== Your task ==
Give back only the lines in the records below from the one with "KV store -/" to the one with "def withSeq (s", both inclusive, word for word.
[Opening Task data section]
/-- A transfer of a line from DRAM to the W-region, and a stream that has read its one entry. -/
def tXfer : Xfer :=
  { id := 0, entry := 0, op := 0, smode := 0, dmode := 0, fence := false, src := 0x100000000000, dst := 0, left := 256, buf := []
    done := 0, put := 0, ring := 0, asked := none, idx := none, issued := false, since := none, ends := [(0, 256, 0)], staged := []
    got := [], asking := false, acks := 0, cut := none }
def tStream : Stream :=
  { id := 0, ctx := 0, pc := 0, word := wDma 0x3C 0 7, base := 0x20, count := 1, read := 1, xfers := [tXfer], runAt := some 0
    walk := none, seqn := none, early := 0, tick := 0 }
/-- Core 0 with a stream in queue 7. -/
def tQueued (st : Stream) : State :=
  (regs (tCore 0 tLanes) [(.streamQCtl, 7, 0x701)]).updCore 0 fun k => { k with streams := [(7, [st])] }
theorem wit_runs_task : RunsTask (tQueued tStream) 0 tTask := by decide
/-- The entry at 0x20 of the W-region: a line from DRAM to 0. -/
def tEntry : State := (tQueued { tStream with read := 0, xfers := [], runAt := none }).wrBytes (cmBase 0 + 0x20)
  (leBytes 8 0x100000000000 ++ leBytes 8 0 ++ leBytes 8 4 ++ leBytes 8 0)
theorem wit_entry : (tEntry.readingStream 0 7).isSome = true ∧ tEntry.place 0 (0x20 + 32 * 0) false = some (.local_ 0x20)
    ∧ ((tEntry.readEntry 0 (.local_ 0x20)).map fun e => (e.2.1, e.1.check)) = some (false, none)
    ∧ ((tEntry.streamQ 0 7).span (fun y => y.runAt.isSome)).1 = [] := by decide +kernel
theorem wit_transfer : ((tQueued tStream).askRings 0 tTask).pickQueue 0 (readyXfer ((tQueued tStream).askRings 0 tTask) 0)
      (((tQueued tStream).askRings 0 tTask).core 0).lastQ = some 7
    ∧ ((tQueued tStream).askRings 0 tTask).nextXfer 0 7 = some (tStream, tXfer, false)
    ∧ ((tQueued tStream).askRings 0 tTask).xferCheck 0 0 tXfer = none ∧ regionOf tXfer.src ≠ .remote
    ∧ ((tQueued tStream).askRings 0 tTask).outstanding 0 < outstandingMax := by decide +kernel
/-- A transfer whose line is staged. -/
def tStaged : Xfer := { tXfer with staged := [(5, true)] }
theorem wit_prefetch : (tQueued { tStream with xfers := [tStaged] }).nextXfer 0 7 = some ({ tStream with xfers := [tStaged] }, tStaged, false)
    ∧ tStaged.staged ≠ [] ∧ canIssue { tStream with xfers := [tStaged] } tStaged false = true := by decide +kernel
/-- An issued transfer. -/
def tIssued : State := tQueued { tStream with xfers := [{ tXfer with issued := true }] }
theorem wit_complete : ((tIssued.issuedXfers 0 tTask).find? (fun e => e.2 == 0)).isSome = true
    ∧ (((tIssued.issuedXfers 0 tTask).find? (fun e => e.2 == 0)).bind fun e => e.1.again tIssued 0).isSome = true := by decide +kernel
theorem wit_retry : (tCore 0 (tWaits (.tag 7 0) none)).ctx 0 0 = tWaits (.tag 7 0) none
    ∧ ((tDma (wDma 0x3C 2 1) 0x19FF00 1 5).updCore 0 fun k => { k with dmaq := [{ tOp (wDma 0x3C 2 1) 0x19FF00 1 5 with since := some 0 }] }).taskOn 0 =
      some tTask := by decide
theorem test_slot_moves : (got (exec (.dmaSlotAccess 0 []) (tIssued.wrNat 56 8 0x1122334455667788))).rdNat (cmBase 0 + 56) 8 =
    0x1122334455667788 := by decide +kernel

/-! ## The KV store -/

/-- Pool 15 of stall 0 over sequences 5 and 6: 2 tokens of 64 bytes a page, one layer, pages from DRAM offset 0x10000, a free
list of 2 pages at 0x8000. -/
def tPool (s : State) : State :=
  regs s [(.kvPoolCtl, 15, 1 + 2 * 2 ^ 8 + 1 * 2 ^ 16 + 1 * 2 ^ 24), (.kvPoolPages, 15, 0x100000010000),
    (.kvPoolCount, 15, 5 * 2 ^ 32), (.kvPoolSeq, 15, 2), (.kvPoolFree, 15, 0x100000008000), (.kvPoolLimits, 15, 2 + 0 * 2 ^ 32 + 1 * 2 ^ 40 + 2 * 2 ^ 48),
    (.kvPoolStat, 15, 2)]
/-- Sequence 6, open, its list at DRAM offset 0. -/
def tSeq : KSeq := { KSeq.closed with valid := true, pool := 15, stall := 0, list := 0x100000000000, cap := 4, tailFill := 2
                                      lastpos := noPage, budget := 2, anchor := 0, recent := 1 }
/-- With a position. -/
def tSeq1 : KSeq := { tSeq with pages := 2, length := 3, tailFill := 1, lastpos := 2 }
def withSeq (s : State) (k : KSeq) : State := (tPool s).setKseq 6 k
/-- An append descriptor at 0x100 of the W-region: sequence 6, layer 0, 1 token at 0x200, positions in order. -/
def tAppend : State := (withSeq (tDma (wDma 0x3D 1 0) 0x100 0 0) tSeq).wrBytes (cmBase 0 + 0x100)
  (leBytes 4 6 ++ [0, 1, 0, 0] ++ leBytes 8 0x200 ++ leBytes 8 0 ++ leBytes 8 0)
/-- What an engine read came to. -/
def gotOk : Got → Option Nat
  | .ok v false _ => some v
  | _ => none
def wentOn : AppendPlan → Option (Nat × Bool)
  | .go tail _ newPage _ => some (tail, newPage)
  | _ => none
/-- The descriptor as read. -/
def tD : Append := ⟨6, 0, 1, 0x200, 0, false⟩
theorem wit_append : Heads 0 2 .kvAppend tAppend tTask (tOp (wDma 0x3D 1 0) 0x100 0 0) [] ∧ tAppend.outstanding 0 < outstandingMax
    ∧ tAppend.listEntryOk 0 0x100 = true ∧ (gotOk (tAppend.engineRead 0 0 0x100 32 [])).map Append.of = some tD
    ∧ (tAppend.kseq 6).committing = false ∧ tD.rsv = false ∧ tD.n ≠ 0 ∧ tD.src % 64 = 0 ∧ tD.pos % 4 = 0 ∧ (tAppend.kseq 6).valid = true
    ∧ tD.layer < tAppend.poolLayers 15 ∧ tD.n ≤ tAppend.poolT 15 ∧ (tAppend.kseq 6).poisoned = false
    ∧ (gotOk (tAppend.engineRead 0 0 0x200 (1 * tAppend.poolB 15) [])).isSome = true := by decide +kernel
theorem wit_append_plan : wentOn (tAppend.planAppend tD [0]) = some (0, true)
    ∧ (tAppend.append tD 0 true true 0 (fun _ => false) [0]).isSome = true := by decide +kernel
theorem test_append : ((got (exec (.kvAppend 0 [] []) tAppend)).kseq 6).pages = 1 := by decide +kernel
theorem wit_walk : ((tDma (wDma 0x3D 0 7) 0x100 0 0).streamQ 0 7).find? (fun y => y.runAt.isSome && y.walk.isSome) = none
    ∧ (tDma (wDma 0x3D 0 7) 0x100 0 0).listEntryOk 0 0x100 = true
    ∧ ((tQueued { tStream with walk := some 0x100 }).streamQ 0 7).find? (fun y => y.runAt.isSome && y.walk.isSome) =
      some { tStream with walk := some 0x100 } := by decide +kernel
/-- VPSCORE of v7 to sequence 6, position 1, step 0. -/
def tScore : State := withVxe (withSeq (tCore 0 { tCtx [] with v := [(7, (0x3F800000 : VReg))] }) tSeq1)
  (tOp (BitVec.ofNat 64 (0x36 * 2 ^ 26 + 4 * 2 ^ 16 + 7 * 2 ^ 9)) (BitVec.ofNat 64 (6 + 1 * 2 ^ 17)) 0 0)
theorem wit_score : Heads 0 1 .vpscore tScore tTask (tOp (BitVec.ofNat 64 (0x36 * 2 ^ 26 + 4 * 2 ^ 16 + 7 * 2 ^ 9)) (BitVec.ofNat 64 (6 + 1 * 2 ^ 17)) 0 0) []
    ∧ fld (BitVec.ofNat 64 (6 + 1 * 2 ^ 17)) 48 16 = 0 ∧ ((vxeCounted 0 tScore).kseq 6).valid = true
    ∧ ((vxeCounted 0 tScore).postScore 6 1 0 5).isSome = true := by decide +kernel

/-! ## Commands of the queues -/

/-- An accepted command of SQ 1 with its 64-byte record. -/
def tCmd (op : Nat) (rec_ : Nat) : Cmd :=
  { seq := 9, op := op, fence := false, first := BitVec.ofNat 512 rec_, inline_ := [], req := 0, started := false, slot := none
    task := none, run := none }
def withCmds (s : State) (l : List Cmd) : State :=
  { regs s [(.sqCtl, 1, 0x401), (.cqCtl, 0, 0x401), (.sqBase, 1, 0x100000100000), (.cqBase, 0, 0x100000200000)] with
    q := { s.q with sqs := [(1, { Sq.reset with accepted := l })] } }
/-- A field of `n` bytes of a command, at its offset. -/
def at_ (o v : Nat) : Nat := v * 2 ^ (8 * o)
theorem wit_starts : [0x00, 0x01, 0x02, 0x10, 0x11, 0x20, 0x21, 0x22, 0x23, 0x30, 0x31, 0x32, 0x33, 0x34, 0x35, 0x36].all (fun op =>
    decide (Starts 1 op (withCmds tUp [tCmd op 0]) (tCmd op 0) 0)) = true := by decide +kernel
/-- KV_SEQ_OPEN of sequence 6 in pool 15: list at DRAM 0, CAP 4, the pool's limits. -/
def tOpen : State := withCmds (tPool tUp) [tCmd 0x30 (at_ 0x10 6 + at_ 0x14 4 + at_ 0x18 0x100000000000 + at_ 0x24 15)]
theorem wit_open : tOpen.stallPool 0 15 = true ∧ tOpen.inPool 15 6 = true ∧ (tOpen.kseq 6).valid = false
    ∧ tOpen.cpRange 0 0x100000000000 (max 1 (listBytes 4 (tOpen.poolLayers 15))) true false false = true
    ∧ badLimits (tOpen.f .kvPoolLimits 15 48 16) (tOpen.f .kvPoolLimits 15 32 8) (tOpen.f .kvPoolLimits 15 40 8) 4 0 = false
    ∧ (tCmd 0x30 (at_ 0x10 6 + at_ 0x14 4 + at_ 0x18 0x100000000000 + at_ 0x24 15)).field 0x10 4 = 6 := by decide +kernel
theorem test_open : ((got (exec (.kvSeqOpen 1) tOpen)).kseq 6).budget = 2 := by decide +kernel
theorem wit_kv_open_sequence : (withCmds (withSeq tUp tSeq1) []).kvRefusal 0 6 true = none
    ∧ (withCmds (withSeq tUp tSeq1) []).kvRefusal 0 6 false = none ∧ tSeq1.committing = false ∧ tSeq1.holders = [] ∧ tSeq1.poisoned = false
    ∧ badLimits 3 1 1 tSeq1.cap tSeq1.pages = false ∧ 0 + 1 < tSeq1.pages := by decide +kernel
theorem wit_kv_close : (withCmds (withSeq tUp tSeq1) [tCmd 0x31 (at_ 0x10 6)]).startedCmd 1 0x31
    (fun y => y.run.isNone && ((withCmds (withSeq tUp tSeq1) [tCmd 0x31 (at_ 0x10 6)]).kseq (y.field 0x10 4)).holders.isEmpty) = none := by
  decide +kernel
theorem wit_kv_drop : ((withSeq tUp tSeq1).kvRead 0 ((withSeq tUp tSeq1).recordAt tSeq1 0) 16) = some (0, false)
    ∧ ((withSeq tUp tSeq1).kvWrite 0 ((withSeq tUp tSeq1).recordAt tSeq1 0) 8 (2 ^ 48)).isSome = true := by decide +kernel
theorem wit_kv_batch : (withSeq tUp tSeq1).cpRange 0 0x100000000000 (max 1 (4 * min 1 ((withSeq tUp tSeq1).f .kvPoolSeq 15 0 18))) true true true = true := by
  decide +kernel
/-- A KV_COMMIT that stands at sequence 6. -/
def tCommitting : Cmd := { tCmd 0x33 (at_ 0x14 1) with
  started := true, run := some ⟨[], 0, 0, 0, none, some 6⟩ }
theorem wit_kv_commit : (withCmds (withSeq tUp tSeq1) [tCommitting]).startedCmd 1 0x33 (fun _ => true) = some tCommitting
    ∧ (((withCmds (withSeq tUp tSeq1) [tCommitting]).sqStall 1).getD 16) = 0
    ∧ ((withCmds (withSeq tUp tSeq1) [tCommitting]).commitSeq 6).isSome = true := by decide +kernel
theorem test_kv_drop : (((got (exec (.kvDrop 1) (withCmds (withSeq tUp tSeq1) [tCmd 0x35 (at_ 0x10 6)]))).kvRead 0
    ((withSeq tUp tSeq1).recordAt tSeq1 0) 16).map fun r => recDrop r.1) = some true := by decide +kernel

/-! ## The Paddock -/

/-- Bank 31 of slice 3 with a request at its queue, for core 0's context 0. -/
def tPdReq (op : PdOp) : PdReq := ⟨0x1801F00, op, 0, 0, some 1, 0, 0, none⟩
def tBank (op : PdOp) : State := (tCore 0 tMin).setPdQueue 127 [tPdReq op]
theorem wit_paddock_bank : pdBank 0x1801F00 = 127 ∧ (tBank (.load 8 false)).pdQueue (32 * 3 + 31) = [tPdReq (.load 8 false)]
    ∧ (((tBank (.load 8 false)).setPdQueue 127 []).pdCount 0x1801F00 0 0).pdHeld 127 = []
    ∧ (PdOp.load 8 false).wants = none
    ∧ ((((tBank (.load 8 false)).setPdQueue 127 []).pdCount 0x1801F00 0 0).pdPerform (tPdReq (.load 8 false))).pdHeld 127 = [] := by decide +kernel
theorem wit_paddock_park : (PdOp.tagged 8 false false).wants = some true
    ∧ ((tBank (.tagged 8 false false)).tagAt (pdBase + 0x1801F00)) ≠ true
    ∧ ((((tBank (.tagged 8 false false)).setPdQueue 127 []).pdCount 0x1801F00 0 0).pdPark (tPdReq (.tagged 8 false false))).pdHeld 127 = [] := by
  decide +kernel
/-- A request returned from slice 3's table. -/
def tReturned : State := { tUp with cx := { tUp.cx with pd := { tUp.cx.pd with returned := [(3, [(tPdReq .probe, 7)])] } } }
theorem wit_paddock_return : Tbl.get [] tReturned.cx.pd.returned 3 = [(tPdReq .probe, 7)] := by decide
theorem test_paddock_consume : ((tCore 0 tMin).putTag (pdBase + 0x1801F00) true |>.pdPerform (tPdReq (.tagged 8 false false))).tagAt (pdBase + 0x1801F00) =
    false := by decide +kernel
theorem test_paddock_return : (got (exec (.tagWaitReturn 3) tReturned)).now = 39 := by decide

/-! ## Memory errors, faults and recovery -/

/-- A register field set. -/
def flds (s : State) (l : List (Reg × Nat × Nat × Nat × Nat)) : State :=
  l.foldl (fun s e => s.setF e.1 e.2.1 e.2.2.1 e.2.2.2.1 e.2.2.2.2) s
/-- Both scrubbers on. -/
def tScrub : State := flds tUp [(.eccCfg, 0, 0, 2, 3)]
theorem wit_memory_errors : tScrub.alive = true ∧ tScrub.f .eccCfg 0 0 1 = 1 ∧ tScrub.scrubSkips 36 (Tbl.get 0 tScrub.scrub.pos 36) = false
    ∧ tScrub.scrubSkips 31 (Tbl.get 0 tScrub.scrub.pos 31) = false ∧ tScrub.f .eccCfg 0 1 1 = 1 ∧ tScrub.stageNow ≠ 0
    ∧ tScrub.filling (patrolLine 31 (Tbl.get 0 tScrub.scrub.pos (64 + 31)) / blockSize) = false
    ∧ KSet.has tScrub.scrub.late 36 = false ∧ KSet.has tScrub.scrub.late (64 + 31) = false := by decide +kernel
theorem wit_bad_codewords : (⟨5, 31, 0x1FFFF8⟩ : Codeword).key = none ∧ (⟨6, 0, 2 ^ 25 - 8⟩ : Codeword).key = some (pdBase + 2 ^ 25 - 8)
    ∧ (⟨0, 31, 0⟩ : Codeword).key = some (cmBase 31) ∧ tUp.poisonAt (cmBase 31) = false
    ∧ (tUp.setPoison (cmBase 31) true).poisonAt (cmBase 31) = true := by decide +kernel
theorem test_bad_word_poisons : (got (exec (.eccWriteback 0 31 0 0 true none) tScrub)).poisonAt (cmBase 31) = true := by decide +kernel
theorem test_corrected_counts : (got (exec (.eccWriteback 0 31 0 0 false none) tScrub)).f .eccStatus 0 0 16 = 1 := by decide +kernel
[Closing Task data section]
== Answer section ==
/-! ## The KV store -/

/-- Pool 15 of stall 0 over sequences 5 and 6: 2 tokens of 64 bytes a page, one layer, pages from DRAM offset 0x10000, a free
list of 2 pages at 0x8000. -/
def tPool (s : State) : State :=
  regs s [(.kvPoolCtl, 15, 1 + 2 * 2 ^ 8 + 1 * 2 ^ 16 + 1 * 2 ^ 24), (.kvPoolPages, 15, 0x100000010000),
    (.kvPoolCount, 15, 5 * 2 ^ 32), (.kvPoolSeq, 15, 2), (.kvPoolFree, 15, 0x100000008000), (.kvPoolLimits, 15, 2 + 0 * 2 ^ 32 + 1 * 2 ^ 40 + 2 * 2 ^ 48),
    (.kvPoolStat, 15, 2)]
/-- Sequence 6, open, its list at DRAM offset 0. -/
def tSeq : KSeq := { KSeq.closed with valid := true, pool := 15, stall := 0, list := 0x100000000000, cap := 4, tailFill := 2
                                      lastpos := noPage, budget := 2, anchor := 0, recent := 1 }
/-- With a position. -/
def tSeq1 : KSeq := { tSeq with pages := 2, length := 3, tailFill := 1, lastpos := 2 }
def withSeq (s : State) (k : KSeq) : State := (tPool s).setKseq 6 k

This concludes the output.